Gravity Adjustment Factors
The 2016 Supplemental Guidance applies two of the original four Gravity Adjustment Factors to industrial stormwater violations. The EPA will continue to use the History of Recalcitrance Factor to increase penalties. A violator's history can include bad faith, an unjustified delay in preventing, mitigating, or remedying a violation, and failure to comply with previous Administrative Compliance Orders. The EPA will use the Quick Settlement Adjustment Factor to reduce a penalty by ten percent as extra incentive for timely settlement.
Litigation Considerations
The 2016 Supplemental Guidance encourages EPA staff to take into account the Litigation Considerations in the 1995 Settlement Policy. The EPA may reduce the amount of civil penalty it will accept to settle a case where it recognizes weaknesses in its own case because the facts demonstrate a substantial likelihood it will not achieve a higher penalty at trial. Possible considerations include reliability of evidence or witnesses and statements made by federal, state or local regulators that may allow the violator to credibly argue that it believed it was complying with the Clean Water Act.

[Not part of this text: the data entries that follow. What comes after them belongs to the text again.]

/-- Read and decode q elements of a copy's source from data offset d on, each by the page that it lies in and with the scale of its unit,
and go on with their values, the bytes that they take and whether any is poisoned (R172, R263); `dry` only translates their pages. -/
def readElems (t m : Nat) (tl : BitVec 4) (c : Cmd) (dry : Bool) : Nat → State → Nat → Nat → (State → List Num → Nat → Bool → EngIo) → EngIo
  | 0, s, _, _, k => k s [] 0 false
  | fuel + 1, s, d, q, k =>
    if q = 0 || c.count ≤ d then k s [] 0 false
    else
      runAt t m tl c.num false (fun s a va =>
        let w := fmtWidth a.fmt
        let room := min (c.count - d) (max 1 (roomOf a va))
        let unit := if hasScale a then unitBytes a - va % 2 ^ a.size % unitBytes a else room
        let n := min q (8 * min room unit / w)
        let bytes := ceilDiv (n * w) 8
        if n = 0 then k s [] 0 false
        else if dry then readElems t m tl c dry fuel s (d + bytes) (q - n) k
        else
          (s.readRuns t m tl c (pageRuns a va (bytes + 1) 0 bytes)).bind fun s bs bad =>
            (if hasScale a then s.engRead t m tl c (scaleAddr a va 0) 1 else .ok s [] false).bind fun s sc bad2 =>
              let v := leNat bs
              let xs := tabulate n fun i =>
                if hasScale a then decodeMx a.fmt (sc.getD 0 0).toNat (valAt w i v) else decodeNum a.fmt (valAt w i v)
              readElems t m tl c dry fuel s (d + bytes) (q - n) fun s ys more bad3 => k s (xs ++ ys) (bytes + more) (bad || bad2 || bad3))
        (pageFuel d) s c.w0.toNat d

/-- Convert elements to one unit of the destination's page, or to eight elements of a page without units, each once, RNE (R172). -/
def State.copyConvert (s : State) (t m : Nat) (tl : BitVec 4) (c : Cmd) (b : TlbEntry) (va : Nat) : EngIo :=
  let w := fmtWidth b.fmt
  let q := if unitElems b ≤ 1 then min 8 (max 1 (8 * roomOf b va / w)) else unitElems b
  readElems t m tl c true (q + 1) s c.pos q fun s _ _ _ => readElems t m tl c false (q + 1) s c.pos q fun s xs n1 bad =>
    let n2 := xs.length * w / 8
    let r := encodeUnits b xs 1
    let data := dealRuns (pageRuns b va (n2 + 1) 0 n2) (leBytes n2 (packVals w r.1))
    let scales := r.2.map fun x => (scaleAddr b va 0, [x])
    (s.writeRuns t m tl c bad (data ++ scales)).bind fun s _ _ => s.copyLanded t m tl c n1 n2

/-- Land one part of a CPY, after the page checks of its start (R172, R263). -/
def State.copyLand (s : State) (t m : Nat) (tl : BitVec 4) (c : Cmd) : EngIo :=
  s.copyCheck t m tl c c.kind.globalSrc c.kind.globalDst fun s faults =>
    match s.task t m, faults with
    | none, _ => .wait
    | some (tm, _), e :: es =>
      let f := ((e :: es).getD (Config.freeChoice s.fresh % (es.length + 1)) e).base
      .stall ((s.tick.dropStall tm.vf t m tl c.num).engFmt t m tl c.num f)
    | some _, [] =>
      s.copyPage t m tl c.num c.kind.globalSrc c.w0.toNat c.pos false fun s e1 =>
        s.copyPage t m tl c.num c.kind.globalDst c.w1.toNat c.acked true fun s e2 =>
          match e1, e2 with
          | some (a, _), some (b, va) => if converts a b then s.copyConvert t m tl c b va else s.copyMove t m tl c e1 e2
          | _, _ => s.copyMove t m tl c e1 e2

/-- Whether a CPY.S2S overlaps itself, so that its source is read whole first (R172). -/
def Cmd.overlaps (c : Cmd) : Bool :=
  c.kind = .cpyS2s && decide (c.w0.toNat < c.w1.toNat + c.count) && decide (c.w1.toNat < c.w0.toNat + c.count)

/-- The flits of a scratchpad range with their poison. -/
def Task.spadFlits (tk : Task) (v : Carve) : Nat → Nat → Nat → List (List Byte × Bool)
  | 0, _, _ => []
  | fuel + 1, off, n =>
    if n = 0 then []
    else tk.spadBytes v off (min n 64) :: tk.spadFlits v fuel (off + min n 64) (n - min n 64)

/-- Land flits one after another in the scratchpad, each counted. -/
def State.landFlits (s : State) (t m : Nat) (tag : CmdTag) : Nat → List (List Byte × Bool) → State
  | _, [] => s
  | off, (bs, bad) :: xs =>
    ((s.modTeam t fun tm => tm.modMember m fun tk => tk.engPut tm.carve tag bad off bs).countBytes t m tag.sync 1 bs.length).landFlits t m
      tag (off + bs.length) xs

/-- SYNC_WORD_ARRIVAL: a flit of the CPY at the head of a context lands and counts into its sync word (R158, R170). A CPY.S2S
over itself lands whole (log 31, log 67). -/
def execSyncWordArrival (t : BitVec 4) (s : State) : Out :=
  withCur s fun c =>
    match c.task.headCmd t with
    | none => .next s
    | some x =>
      if !x.kind.isCpy || x.stall.isSome || x.cancelled || x.count ≤ x.pos || s.engHeld c.team x then .next s
      else if x.overlaps then
        let flits := c.task.spadFlits c.team.carve (x.count + 1) x.w0.toNat x.count
        .next ((s.landFlits c.tid c.mem (x.writeTag t) x.w1.toNat flits).modCur fun tk =>
          tk.modCmd t x.num fun y => { y with pos := x.count })
      else .next ((s.copyLand c.tid c.mem t x).after s)

/-- COPY_COMMAND_COMPLETE (R42, R43, R170, R172). -/
def execCopyCommandComplete (t : BitVec 4) (s : State) : Out :=
  withCur s fun c =>
    match c.task.headCmd t with
    | none => .next s
    | some x =>
      if !x.kind.isCpy || !(x.cancelled || x.count ≤ x.pos) || s.engHeld c.team x then .next s
      else .next (s.finishCopy c.tid c.mem t x x.kind.globalDst (x.count ≠ 0) id)

/-! ## Streams -/

/-- STRM_IN_COMPLETE: a port's current STRM.IN completes once its end-of-stream has been taken, or at once for a count of 0
(R172, R368), or as it raises FMT (R263). -/
def execStrmInComplete (n : BitVec 4) (s : State) : Out :=
  withCur s fun c =>
    match c.task.portCmd false n.toNat with
    | none => .next s
    | some x =>
      let p := c.task.src n
      if x.cancelled || (x.bytes = 0 && !s.debugHeld c.team.vf) || (x.acked ≠ 0 && (c.task.portHead n).isNone && p.phases.all fun h => h.2.back = 0) then
        .next ((s.dropStall c.team.vf c.tid c.mem 14 x.num).modCur fun tk => tk.complete 14 x.num)
      else .next ((s.streamCheck c.tid c.mem x false).getD s)

/-- STRM_OUT_COMPLETE: a port's current STRM.OUT completes once end-of-stream came, or as it raises FMT (R263); else it takes
tokens that wait (R172). -/
def execStrmOutComplete (n : BitVec 4) (s : State) : Out :=
  withCur s fun c =>
    match c.task.portCmd true n.toNat with
    | none => .next s
    | some x =>
      let fuel := (c.task.snk n).fifo.length + 2
      if x.cancelled || (x.bytes = 0 && !s.debugHeld c.team.vf) || x.acked ≠ 0 then
        .next (((s.dropStall c.team.vf c.tid c.mem 14 x.num).modCur fun tk => tk.complete 14 x.num).drainFo c.tid c.mem n fuel)
      else match s.streamCheck c.tid c.mem x true with
        | some s1 => .next s1
        | none => .next (s.drainFo c.tid c.mem n fuel)

/-! ## GTX (R341, R342, R344) -/

/-- Rounding mode of a transfer. -/
def Grid.rm (g : Grid) : Nat := bitsOf g.ctl 6 5
/-- Boundary rule of a transfer. -/
def Grid.bnd (g : Grid) : Nat := bitsOf g.ctl 4 3

/-- The offsets {−1, 0, +1}^d, the first dimension fastest. -/
def gridOffsets : Nat → List (List Int)
  | 0 => [[]]
  | d + 1 => (gridOffsets d).flatMap fun o => [-1, 0, 1].map fun x => o ++ [x]

/-- The offsets in the order of R342: the first dimension fastest. -/
def gridWalk (d : Nat) : List (List Int) := (gridOffsets d).map List.reverse

/-- What a boundary rule makes of a coordinate (R342). -/
inductive Edge where
  | at_ (s : Nat)
  | drop
  | skip

/-- Apply the boundary rule to a coordinate of an extent. -/
def Grid.edge (g : Grid) (v : Int) (n : Nat) : Edge :=
  if 0 ≤ v ∧ v < n then .at_ v.toNat
  else if g.bnd = 0 then .drop
  else if g.bnd = 1 then .at_ (clampInt 0 ((n : Int) - 1) v).toNat
  else if g.bnd = 2 then .at_ (v % n).toNat
  else .skip

/-- The source point of an offset: its coordinates, dropped, or skipped; every dimension is looked at. -/
def Grid.point (g : Grid) : Nat → List Int → List Int → Option (List Nat) × Bool
  | k, b :: bs, o :: os =>
    let r := g.point (k + 1) bs os
    match g.edge (b + o) (nth3 g.sn k) with
    | .at_ s => (r.1.map (s :: ·), r.2)
    | .drop => (none, r.2)
    | .skip => (none, true)
  | _, _, _ => (some [], false)

/-- Scratchpad offset of a source element. -/
def Grid.srcAt (g : Grid) (p : List Nat) : Nat :=
  g.sbase + p.getD 0 0 * g.ws + p.getD 1 0 * g.sp1 + p.getD 2 0 * g.sp2

/-- Place of a destination element. -/
def Grid.dstAt (g : Grid) (j : List Nat) : Nat :=
  g.dbase + j.getD 0 0 * g.wd + j.getD 1 0 * g.dp1 + j.getD 2 0 * g.dp2

/-- Bytes of a source element among the bytes that a transfer has read, and whether any is poisoned. -/
def Grid.read (g : Grid) (src : List (Byte × Bool)) (off n : Nat) : List Byte × Bool :=
  let xs := tabulate n fun i => src.getD (off - g.sbase + i) (0, false)
  (xs.map (·.1), xs.any (·.2))

/-- The value of a destination point, with its poison; none when SKIP leaves it (R342). -/
def Grid.value (g : Grid) (w : StencilTable) (src : List (Byte × Bool)) (j : List Nat) : Option (List Byte × Bool) :=
  let d := g.d
  let js := j.take d
  let cls := if g.prolong then packVals 1 (js.map (· % 2)) else 0
  let b : List Int := js.map fun x => if g.prolong then ((x / 2 : Nat) : Int) else ((2 * x : Nat) : Int)
  let step (acc : Num × Bool × Bool × Bool) (o : List Int) : Num × Bool × Bool × Bool :=
    let num := (o.foldr (fun x n => (x + 1).toNat + 3 * n) 0)
    let bits := (w.weights.getD (cls * 3 ^ d + num) 0).toNat
    if bits % 2 ^ 31 = 0 then acc
    else
      let (sum, first, skip, bad) := acc
      let r := g.point 0 b o
      match r.1 with
      | none => (sum, first, skip || r.2, bad)
      | some p =>
        let x := g.read src (g.srcAt p) g.ws
        let term := numMul (decodeNum 1 bits) (decodeNum g.sfmt (leNat x.1))
        (if first then term else numAdd (decide (g.rm = 3)) sum term, false, skip || r.2, bad || x.2)
  let r := (gridWalk d).foldl step (.fin false 0 0, true, false, false)
  if r.2.2.1 then none else some (leBytes g.wd (roundNum g.dfmt g.rm false r.1), r.2.2.2)

/-- Number of destination points. -/
def Grid.count (g : Grid) : Nat := nth3 g.dn 0 * nth3 g.dn 1 * nth3 g.dn 2

/-- The k-th destination point, the first dimension fastest. -/
def Grid.pointAt (g : Grid) (k : Nat) : List Nat :=
  [k % nth3 g.dn 0, k / nth3 g.dn 0 % nth3 g.dn 1, k / (nth3 g.dn 0 * nth3 g.dn 1)]

/-- Translate every destination page of a transfer before it writes (R344); the page that breaks its rule, if any. -/
def State.gridPages (s : State) (t m : Nat) (tl : BitVec 4) (num : Nat) (g : Grid) (k : State → EngIo) : List Nat → EngIo
  | [] => k s
  | a :: as =>
    s.engXlate t m tl num a true fun s e =>
      if e.geo ≠ 0 || !(e.fmt = g.dfmt || e.fmt = 15) then
        .stall ((s.dropStall ((s.task t m).elim 0 fun x => x.1.vf) t m tl num).engFmt t m tl num e.base)
      else s.gridPages t m tl num g k as

/-- A transfer starts: every destination page is translated and checked, those of points that SKIP will leave among them (R344). -/
def State.gridStart (s : State) (t m : Nat) (tl : BitVec 4) (c : Cmd) (g : Grid) : EngIo :=
  let begin_ (s : State) : EngIo := .ok (s.modTask t m fun tk => tk.modCmd tl c.num fun x => { x with started := true }) [] false
  if g.global then s.gridPages t m tl c.num g begin_ (tabulate g.count fun k => g.dstAt (g.pointAt k)) else begin_ s

/-- A destination point lands: its element is written whole, and its bytes count (R342, R344); a point that SKIP leaves counts
nothing. -/
def State.gridPoint (s : State) (t m : Nat) (tl : BitVec 4) (c : Cmd) (g : Grid) (w : StencilTable) : EngIo :=
  let next (s : State) (n : Nat) : EngIo :=
    .ok ((s.countBytes t m (syncOff c.w3) 1 n).modTask t m fun tk => tk.modCmd tl c.num fun x => { x with pos := x.pos + 1 }) [] false
  let j := g.pointAt c.pos
  match g.value w c.src j with
  | none => next s 0
  | some (bs, bad) =>
    if g.global then (s.engWrite t m tl c (g.dstAt j) bs bad).bind fun s _ _ => next s bs.length
    else next (s.modTeam t fun tm => tm.modMember m fun tk => tk.engPut tm.carve (c.writeTag tl) bad (g.dstAt j) bs) bs.length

The 2016 Supplemental Guidance is used in settlements only, and the EPA will not disclose its internal calculations during negotiations. If the matter does not settle and proceeds to a hearing or trial, the EPA will pursue the full extent of civil penalties available under the law.
Increased Civil Penalties for Noncompliance
Compounding the effect of the 2016 Supplemental Guidance is the EPA's recent update of the maximum civil penalties available for federal environmental violations. Major environmental statutes mandate the maximum civil penalty amount that the EPA can impose for each violation for each day it occurs or continues. The penalty amounts set in the statutes have been increased occasionally, but have not kept up with inflation.
In July 2016, the EPA increased those maximum civil penalties in response to Congress's 2015 amendment to the Federal Civil Penalties Inflation Adjustment Act ("Civil Penalty Inflation Adjustment"). The first increase was an initial "catch up" adjustment to civil penalties effective July 1, 2016 for violations occurring on or after November 2, 2015 and assessed on or after August 1, 2016. The second increase will be an annual adjustment beginning January 15, 2017. Amounts vary across environmental statutes, but the effect on the Clean Water Act means Class I penalties for individual stormwater violations, originally set at $25,000 per violation per day and adjusted for inflation to $37,500, were increased to $51,570 per violation. Class II penalties for continuous stormwater violations, originally set at $125,000 and adjusted for inflation to $187,500, were increased to $257,848. A combination of stormwater violations could lead to the EPA assessing an astronomical civil penalty against a violator.
Conclusion
The cost of environmental non-compliance has increased under the factor-intensive 2016 Supplemental Guidance and will continue to do so annually under the Civil Penalty Inflation Adjustment. Industries must invest time and money in compliance assessments and self-audits to identify issues, be proactive about corrective measures, and stay in compliance
Third-party auditing in consultation with legal counsel can help control enforcement costs. Settlement negotiations can result in reduced penalties. However, the EPA will pursue the maximum available penalties absent settlement. Defending and resolving industrial stormwater violations are more important and expensive than ever – so, best to keep the EPA from knocking on the door.